С момента моего прибытия ко двору прошло тринадцать месяцев, а дело о разводе все тянулось. Заседания, которые проводил в монастыре доминиканцев кардинал Кампеджо и с которыми король связывал свои надежды на освобождение, зашли в тупик после драматического появления там королевы Екатерины, заявившей о своих правах. В конце концов король удалил ей от двора, отослав сперва в один, а потом в другой отдаленный замок и запретив видеться с горячо любимой ею дочерью, принцессой Марией.

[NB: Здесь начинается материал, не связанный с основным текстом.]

-- ==== Sys2Proof/Tests/Slice0.lean ====
section
/-! SUPPORT. Tests: ill-formed commands that WellFormed refuses, one step of a few commands against the spec's own words, and, for every
obligation with hypotheses, a state and operands that meet each clause's hypotheses together. -/
namespace Sys2Proof.Tests
open Sys2Proof.Machine
set_option Elab.async false

/-! ### Small states -/

/-- Performance, with a configuration of these records. -/
def perf (recs : Tab Bytes) : State :=
  { State.reset with
    dev := { State.reset.dev with phase := .performance, perstHigh := true }
    prk := { State.reset.prk with active := some { recs := recs } } }

/-- House Lights, before any Pricking has loaded. -/
def lights : State := { State.reset with dev := { State.reset.dev with phase := .houseLights, perstHigh := true } }

/-- A record of a configuration, its body zero-filled to its length. -/
def rec' (ty ix len : Nat) (body : Bytes) : Nat × Bytes := (recKey ty ix, padTo body len)

/-- A TENANT record with these flags: quotas of 2^40 bytes, 1 MiB of Wings and staging, 1 MiB of SLM. -/
def tenantIs (tag flags : Nat) : Nat × Bytes :=
  rec' 0x0201 tag 32 (leBytes 4 flags ++ leBytes 8 (2 ^ 40) ++ leBytes 8 (2 ^ 40) ++ leBytes 4 1024 ++ leBytes 4 1024 ++ leBytes 4 1)

/-- A SURFACE record: actuator, head 0, role 1. -/
def surfaceIs (act : Nat) : Nat × Bytes := rec' 0x0B01 act 8 [BitVec.ofNat 8 act, 0, 1]

/-- Performance with actuator 0 present. -/
def discs : State := perf [surfaceIs 0]

/-- Actuator 0 as `x`. -/
def onDisc (x : RchAct) : State := { discs with rch := { acts := [(0, x)] } }

def sender : Requester := .prompter 0

/-- A PCIe controller of the house (tag 0) that runs. -/
def ctl : Ctrl :=
  { tag := 0, transport := 0, gloex := false, ioQueues := 4, queueEntries := 64, vectors := 4, port := 0, fn := 0, enabled := true,
    ready := true, cfs := false, resetting := false, aqa := 0, assoc := none, endedKato := 0, endedAt := 0 }

/-- A submission queue that holds one command. -/
def sq1 : SubQueue := { size := 16, cqid := 0, tail := 1 }

def cq1 : CompQueue := { size := 16, vector := 0 }

/-- Controller 7 as `k`, its admin queue and I/O queue 1 each holding a command, over a configuration. -/
def serving (k : Ctrl) (recs : Tab Bytes) : State :=
  { perf recs with
    hfe := { (perf recs).hfe with ctrls := [(7, k)] }
    scn := { (perf recs).scn with sqs := [(qKey 7 0, sq1), (qKey 7 1, sq1)], cqs := [(qKey 7 0, cq1)] } }

/-- An admin command of controller 7, and an I/O command. -/
def adm : CmdHdr := { ctrl := 7, sq := 0, cid := 1, nsid := 1, badField := false }
def io : CmdHdr := { ctrl := 7, sq := 1, cid := 1, nsid := 1, badField := false }

/-- A Scene of controller 7 that does `kind`. -/
def sceneOf (kind : SceneKind) : Scene :=
  { ctrl := 7, sq := 1, cid := 1, nsid := 1, tag := 0, opcode := 0, kind := kind, fetched := 0, retired := false, rolledBack := false, need := 0,
    data := [], asked := 0, staged := 0, points := 0, wantPoint := false, wantCommit := false, waits := [], media := [],
    st := { sct := 0, sc := 0, dnr := false }, dw0 := 0, dw1 := 0, commitCue := 0, boundary := none, reserve := none, version := none,
    noPost := false }

/-- A namespace of the house attached to controller 7. -/
def nsIs (kv : Bool) : Namespace :=
  { owner := 0, kv := kv, nsze := 64, lbaf := 0, services := 0, compFormat := 0, compLevel := 0, cipher := 0, fixityAlg := 0, tierPolicy := 0,
    demoteDays := 0, promoteReads := 0, sweepDays := 0, first := 0, units := 8, attached := [7], nextObj := 0, epoch := 0, lbas := [],
    vers := [], extents := [], sweep := none }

В октябре 1529 года был отстранен от власти Уолси, после чего двор (а поговаривали, что и сам король) оказался в руках Болейнов и их родственников, могущественного клана Говардов, в особенности герцога Норфолка. Уолси арестовали по обвинению в государственной измене (произвести арест король отправил не кого иного, как Генри Перси, так-то!) и повезли в Лондон на суд, но в октябре 1530 года его высокопреосвященство скончался. Его величество не замедлил захватить Йоркский дворец, который так восхитил меня в Лондоне, многое там перестроил и переименовал это чудесное здание в Уайтхолл.
Но самое невероятное из всего, что я узнала в первые годы своего пребывания при дворе, — это все же идея Кромвеля. Он предложил королю, если папа не аннулирует брак и не даст разрешения на развод, самому стать главой Церкви в своем королевстве и объявить себя свободным от брачных уз, дабы жениться на леди Анне. Это могло привести к отлучению короля от святой католической матери-Церкви, которую он в свое время так горячо защищал, могло повлечь за собой мятеж на религиозной почве, но в любом случае Генриху не придется отказываться от леди Анны.